The committee has recommended action against the then chairman Surendra Kumar Goyal, his wife Poonam Goyal, brother Prakash Goyal, brother Bishwanath Goyal and sister-in-law Anita Goyal for trading shares against Rule 38 (1) (a) of the Securities Registration and Issue Regulations, 2073.

Sub-section (7) of the penal punishment clause of Section 101 of the Act states that the Board may impose a fine of Rs 25,000 to Rs 75,000 on any person who violates the rules or bylaws framed under this Act or any order or directive issued thereunder or if he violates the conditions specified by the Board.

On April 7, 2021, Surendra Kumar has handed over 24,28,900 units to Vishwanath, 3,15,000 units to Anita and 70,03,100 units including 19,45,200 units to Anita and 23,14,000 units to Prakash.

Their families have sold 804,000 units of shares worth Rs 614.38 million from April 29, 2021 to December 1, 2079. During the period, 4,000 units of shares worth Rs 3,394,200 were traded.
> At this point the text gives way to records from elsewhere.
-- ==== Sys2Proof/Machine/Ops.lean ====
section
/-! DEFINITION. The named operations every command is written with: how a command's pseudocode ends (60_exceptions R300), contract
violations and the common preamble (R302, R303), the two channels (20_memory R61, R62), reset (70_reset R350), and the registers
the spec leaves unspecified. -/

namespace Sys2Proof.Machine

/-! ## How a piece of pseudocode ends -/

/-- The end of a piece of pseudocode: it ran to its end with a value, it raised a failure status (60_exceptions R300: what was
written stays written), or a channel never answered (70_reset R358). -/
inductive Run (α : Type) where
  | done (a : α) (s : State)
  | raised (f : Failure) (s : State)
  | hung (x : Fault)
deriving Repr

/-- Go on with `k` where `r` ran to its end; a `raise` ends the whole at once (60_exceptions R300). -/
def Run.andThen {α β : Type} (r : Run α) (k : α → State → Run β) : Run β :=
  match r with
  | .done a s => k a s
  | .raised f s => .raised f s
  | .hung x => .hung x

/-- "on any raise below": `h` changes the state a `raise` leaves; the status stays. -/
def Run.onRaise {α : Type} (r : Run α) (h : State → State) : Run α :=
  match r with
  | .done a s => .done a s
  | .raised f s => .raised f (h s)
  | .hung x => .hung x

/-- A contract violation (60_exceptions R303): `fatal <- 1`, nothing else changes, status `FATAL`. -/
def fatalViolation {α : Type} (s : State) : Run α := .raised .fatal { s with fatal := true }

/-! ## The channels -/

/-- `ChanRead()` (20_memory R61), by the block or by the host: each answer is used once, and a used-up channel answers `None`. -/
def chanRead (who : Agent) (s : State) : Run (Option Byte) :=
  match s.input with
  | [] => .done none { s with trace := .read who none :: s.trace }
  | .none :: rest => .done none { s with input := rest, trace := .read who none :: s.trace }
  | .byte b :: rest => .done (some b) { s with input := rest, trace := .read who (some b) :: s.trace }
  | .never :: _ => .hung .inputNeverAnswers

/-- `ChanWrite(b)` (20_memory R62), by the block or by the host: `true` is `ok`; a used-up list of answers accepts. -/
def chanWrite (who : Agent) (b : Byte) (s : State) : Run Bool :=
  match s.sink with
  | [] => .done true { s with trace := .write who b true :: s.trace }
  | .ok :: rest => .done true { s with sink := rest, trace := .write who b true :: s.trace }
  | .fail :: rest => .done false { s with sink := rest, trace := .write who b false :: s.trace }
  | .never :: _ => .hung .outputNeverAnswers

/-- The bytes a trace says the output channel has accepted since it was attached, the newest first. -/
def acceptedBytes : List ChanEvent → List Byte
  | [] => []
  | .write _ b true :: t => b :: acceptedBytes t
  | .write _ _ false :: t => acceptedBytes t
  | .read _ _ :: t => acceptedBytes t
  | .attachedInput :: t => acceptedBytes t
  | .attachedOutput :: _ => []

/-- The content of the output channel, in order (20_memory R62). -/
def State.output (s : State) : List Byte := (acceptedBytes s.trace).reverse

/-! ## What a command returns -/

/-- Return `(res, val)` to the host (10_state R29). -/
def State.answer (s : State) (r : Result) : State := { s with result := some r }

/-- Return a failure status; `val` is then any value (60_exceptions R300, U3): a free value. -/
def State.answerFailure (s : State) (f : Failure) : State :=
  { s with result := some ⟨.fail f, Config.freeVal s.draws⟩, draws := s.draws + 1 }

/-- The outcome of a finished command. -/
def Run.outcome (r : Run Result) : Host.Outcome State Fault Refusal :=
  match r with
  | .done a s => .next (s.answer a)
  | .raised f s => .next (s.answerFailure f)
  | .hung x => .fault x

/-- Every command but `SYS.RESET` (60_exceptions R302): while `fatal` is set it returns `FATAL` and changes no state; else its
pseudocode runs. -/
def command (body : State → Run Result) (s : State) : Host.Outcome State Fault Refusal :=
  if s.fatal then .next (s.answerFailure .fatal) else (body s).outcome

/-- A command word the decoder rejects (60_exceptions R302, 30_encoding R93): a contract violation. -/
def illegalCommand (s : State) : Host.Outcome State Fault Refusal := command fatalViolation s

/-- A command that returns `OK` with `val` as its pseudocode says. -/
def okWith (r : Run Word) : Run Result := r.andThen fun v s => .done ⟨.ok, v⟩ s

/-- A command that returns `OK` with `val` = 0 (40_bitstream, template). -/
def okZero (r : Run Unit) : Run Result := r.andThen fun _ s => .done ⟨.ok, 0⟩ s

/-! ## Reset -/

/-- The effect of reset on the block (70_reset R350, R351): every state variable takes its reset value; the channels, the host's
actions, the parameters, the last result and the model's draw count are no state variables of the block. -/
def resetBlock (s : State) : State :=
  { s with
    rd := State.reset.rd, wr := State.reset.wr, ct := State.reset.ct, ctValid := State.reset.ctValid,
    rl := State.reset.rl, hf := State.reset.hf, lz := State.reset.lz, fatal := State.reset.fatal }

/-! ## Registers that become unspecified (93_implementation_defined U5, U6): free values -/

/-- The contents of `ct[]` after a failed `CT.LOAD` (41_code_table R171). -/
def forgetTable (s : State) : State := { s with ct := Config.freeTable s.draws, draws := s.draws + 1 }

/-- An `IDLE` RLE unit whose other registers hold any values of their ranges (10_state R25, U6). -/
def freeRle (draw : Nat) : RleUnit :=
  { Config.freeRle draw with
    phase := .idle, vbits := (Config.freeWidth draw true).succ, rbits := (Config.freeWidth draw false).succ }

/-- The RLE unit after `RL.END` or a failed `RL.BEGIN` (42_rle R191, U6). -/
def forgetRle (s : State) : State := { s with rl := freeRle s.draws, draws := s.draws + 1 }

/-- `count` nodes with any contents (93_implementation_defined U6); a child index is one the arena can hold. -/
def freeTrie (draw count : Nat) : List Node :=
  (List.range count).map fun k =>
    { left := (Config.freeChild draw k true).map Fin.val
      right := (Config.freeChild draw k false).map Fin.val
      leaf := Config.freeLeaf draw k
      sym := Config.freeSym draw k }

/-- `node[]` after `HF.END` or a failed `HF.BEGIN` (43_huffman R222, R224, U6): the contents of every node; `hf_nnodes` stays as it
was written (60_exceptions R300). -/
def forgetTrie (s : State) : State :=
  { s with hf := { s.hf with nodes := freeTrie s.draws s.hf.nodes.length }, draws := s.draws + 1 }

/-- The dictionary after `LZ.END` (44_lzw R264, U6): any number of entries in 256..`DICT_MAX`, none of them empty (10_state R27). -/
def freeDict (p : Config.Params) (draw : Nat) : List (List Byte) :=
  (List.range (Config.seedSize + Config.freeSize draw % (p.dictMax - Config.seedSize + 1))).map fun c =>
    (Config.freeEntry draw c).1 :: (Config.freeEntry draw c).2

/-- `dict[]`, `lz_size` and `lz_prev` after `LZ.END` (44_lzw R264, U6). -/
def forgetDict (s : State) : State :=
  { s with
    lz := { s.lz with dict := freeDict s.params s.draws, prev := Config.freeSeq s.draws },
    draws := s.draws + 1 }

end Sys2Proof.Machine
end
On April 7, 2021, 25,150 units of shares were sold for Rs 1,52,90,590 and 2,590 units were purchased for Rs 4,022,575. According to a study by Sebon, Surendra’s family members bought and sold shares worth Rs 20 million during his tenure as chairman.

The question has also been raised on the basis of which the CDSC allowed the transfer of the shares. This has also raised questions about the role of the CDSC, said a Sebon employee.

On the other hand, Chairman of the Board Santosh Narayan Shrestha has claimed that all transactions done against the Act of Sebon will be brought under the legal ambit.